Functional programming

Functional programming is declarative; functional languages construct and evaluate functions and treat data as unchangeable. So you can’t alter data in-place; instead you have to apply a function to one data item and store the result in another data item. It’s based
on lambda calculus, which is a theoretical mathematical framework for describing functions. It will also use higher-order functions (functions that operate on functions) where an imperative language might use a loop.

The avoidance of side-effects makes programs easier to verify and to parallelise. However, some things (I/O being one notable example) do seem best suited to some kind of state approach. Functional languages will ‘fake’ this in various ways: Haskell uses monads; other languages use data structures to represent the current state of a thing.

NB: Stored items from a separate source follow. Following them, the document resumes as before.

-- ==== Sys2Proof/Machine/Dispatch.lean ====
section
/-! DEFINITION. One arm per command (spec/30_encoding.md rule R101). -/

namespace Sys2Proof.Machine

/-- The completion step of the command `i` (spec/10_state.md rule R56). -/
def exec (i : Instr) (s : State) : Host.Outcome State Fault Refusal :=
  match i with
  | .nop => Sys2Proof.Machine.execNop s
  | .locate => Sys2Proof.Machine.execLocate s
  | .unpack => Sys2Proof.Machine.execUnpack s
  | .ldscale => Sys2Proof.Machine.execLdscale s
  | .matvec => Sys2Proof.Machine.execMatvec s
  | .matvecT => Sys2Proof.Machine.execMatvecT s
  | .matvecI8 => Sys2Proof.Machine.execMatvecI8 s
  | .matvecTI8 => Sys2Proof.Machine.execMatvecTI8 s

end Sys2Proof.Machine
end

Lisp was the earliest functional-type language; it was followed by APL (see above) and ML, which has various offshoots. Probably the best known modern functional language is Haskell. There’s a Haskell example above; here’s another one (save as hello.hs):

main = helloworld x = “Me!” helloworld = print (“Hello World from “ ++ x)

Compile and run it with ghc hello.hs; ./hello. helloworld is a function, and x is a variable, but they can both be defined in the same way. main is the main program control structure (what runs when you execute the compiled file). There’s lots more information and tutorials on the Haskell web page.

Image

Haskell is a functional, rather than a declarative language.

Structured programming

Structured programming argues that programs are composed of three control structures:

Sequence A set of statements or subroutines ordered in a particular sequence.

Selection A statement or statements executed based on the program state (eg if/then structures).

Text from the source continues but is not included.